Solution Approach 2:
The patent changes the parameter of the threshold value based on context information. Instead of using a single fixed parameter, the system modifies the threshold parameter dynamically according to environmental factors. The processor calculates adjusted threshold values by combining base thresholds with context-dependent adjustments, such as adding a penalty term for low-light conditions or modifying the threshold based on historical success rates in similar environments. This parameter change approach maintains reliability while keeping the system relatively simple.
2Reliability
If context information is obtained and processed dynamically, then the reliability of action determination improves, but the use of energy increases
Solution Approach 1:
The patent applies partial action by selectively obtaining and processing only the most relevant context information rather than all possible data.
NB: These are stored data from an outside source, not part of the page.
-- ==== Sys2Proof/Laws/Keeps.lean ====
section
/-! SUPPORT. What every operation keeps, whatever else it does: which core this is and of what kind (R106, R355), kernel mode on a
control core (R355), and the canonical form of every memory. One lemma for each operation that makes a state from a state, and one
for each effect of an instruction; none says anything else about it. -/

namespace Sys2Proof.Machine

/-- `t` is the same core as `s`, in a legal mode if `s` was, with memories in canonical form if those of `s` were. -/
structure Keeps (s t : State) : Prop where
  control : t.core.control = s.core.control
  idx : t.core.idx = s.core.idx
  die : t.core.die = s.core.die
  pcore : t.core.pcore = s.core.pcore
  mode : s.modeOk = true → t.modeOk = true
  wf : s.memoriesWf = true → t.memoriesWf = true

theorem Keeps.refl (s : State) : Keeps s s := ⟨rfl, rfl, rfl, rfl, id, id⟩

theorem Keeps.trans {s t u : State} (h : Keeps s t) (g : Keeps t u) : Keeps s u :=
  ⟨g.control.trans h.control, g.idx.trans h.idx, g.die.trans h.die, g.pcore.trans h.pcore, g.mode ∘ h.mode, g.wf ∘ h.wf⟩

section
variable {s u : State} {x : Ctx} {c : Core} {l : Cluster} {p : Package} {a : List Instr} {r : List Nat} {o : List OtherAct} {n : Nat}

/-- A record update that leaves what `Keeps` speaks of but the memories. -/
theorem Keeps.updFrom (h : Keeps s u) (h₁ : c.control = u.core.control) (h₂ : c.idx = u.core.idx) (h₃ : c.die = u.core.die)
    (h₄ : c.pcore = u.core.pcore) (h₅ : c.k = u.core.k)
    (h₆ : s.memoriesWf = true → (⟨x, c, l, p, a, r, o, n⟩ : State).memoriesWf = true) : Keeps s ⟨x, c, l, p, a, r, o, n⟩ :=
  ⟨h₁.trans h.control, h₂.trans h.idx, h₃.trans h.die, h₄.trans h.pcore,
    fun g => by have g := h.mode g; unfold State.modeOk at g ⊢; rw [h₁, h₅]; exact g, h₆⟩

/-- The same, from the memories before the update. -/
theorem Keeps.updWf (h : Keeps s u) (h₁ : c.control = u.core.control) (h₂ : c.idx = u.core.idx) (h₃ : c.die = u.core.die)
    (h₄ : c.pcore = u.core.pcore) (h₅ : c.k = u.core.k)
    (h₆ : u.memoriesWf = true → (⟨x, c, l, p, a, r, o, n⟩ : State).memoriesWf = true) : Keeps s ⟨x, c, l, p, a, r, o, n⟩ :=
  h.updFrom h₁ h₂ h₃ h₄ h₅ (h₆ ∘ h.wf)

/-- A record update of what `Keeps` does not speak of. -/
theorem Keeps.upd (h : Keeps s u)
    (e : (c.control, c.idx, c.die, c.pcore, c.k, c.ifetch, p.mem, p.ready, p.flash, p.beside, p.hostMail, l.stores, l.spad, l.bstore,
        l.snaps, x.tiles.acc, x.cb2, x.mq8) =
      (u.core.control, u.core.idx, u.core.die, u.core.pcore, u.core.k, u.core.ifetch, u.pkg.mem, u.pkg.ready, u.pkg.flash,
        u.pkg.beside, u.pkg.hostMail, u.cl.stores, u.cl.spad, u.cl.bstore, u.cl.snaps, u.ctx.tiles.acc, u.ctx.cb2, u.ctx.mq8)) :
    Keeps s ⟨x, c, l, p, a, r, o, n⟩ := by
  simp only [Prod.mk.injEq] at e
  obtain ⟨h₁, h₂, h₃, h₄, h₅, n₄, m₁, m₂, m₃, m₄, m₅, m₆, m₇, m₈, m₉, n₁, n₂, n₃⟩ := e
  exact h.updWf h₁ h₂ h₃ h₄ h₅ (by
    unfold State.memoriesWf
    dsimp only
    rw [m₁, m₂, m₃, m₄, m₅, m₆, m₇, m₈, m₉, n₁, n₂, n₃, n₄]
    exact id)

end

variable {s u : State}

theorem Behind.keeps {s t : State} (h : Behind s t) : Keeps s t where
  control := by rw [h.core]
  idx := by rw [h.core]
  die := by rw [h.core]
  pcore := by rw [h.core]
  mode := by unfold State.modeOk; rw [h.core]; exact id
  wf := h.wf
The processor prioritizes obtaining context information that has the greatest impact on threshold determination, such as lighting conditions for vision tasks or location data for navigation tasks. Less critical context information is either obtained with lower priority or skipped entirely, reducing energy consumption while maintaining sufficient task completion accuracy.
Solution Approach 2:
The system uses self-service by leveraging context information that is already available from the device's existing sensors and systems. Rather than adding dedicated high-energy sensors for context detection, the patent repurposes data from existing components (camera metadata for lighting information, GPS for location, clock for time) to inform threshold adjustments. This approach minimizes additional energy consumption while still achieving improved task completion accuracy through context-aware thresholding.
Data Source
AI summary
Provided is an electronic device. The electronic device may include: a user interface; a processor operatively connected to the user interface; and a memory operatively connected to the processor, wherein the memory may store instructions that, when executed, cause the processor to control the electronic device to: receive an input via the user interface; determine a task including plural actions based on the input; execute a first action among the plural actions of the determined task; obtain context information related to the task while executing the first action; determine at least one first threshold associated with the first action based at least in part on the obtained context information; and determine the result of the first action based on the execution of the first action being completed based on the at least one first threshold.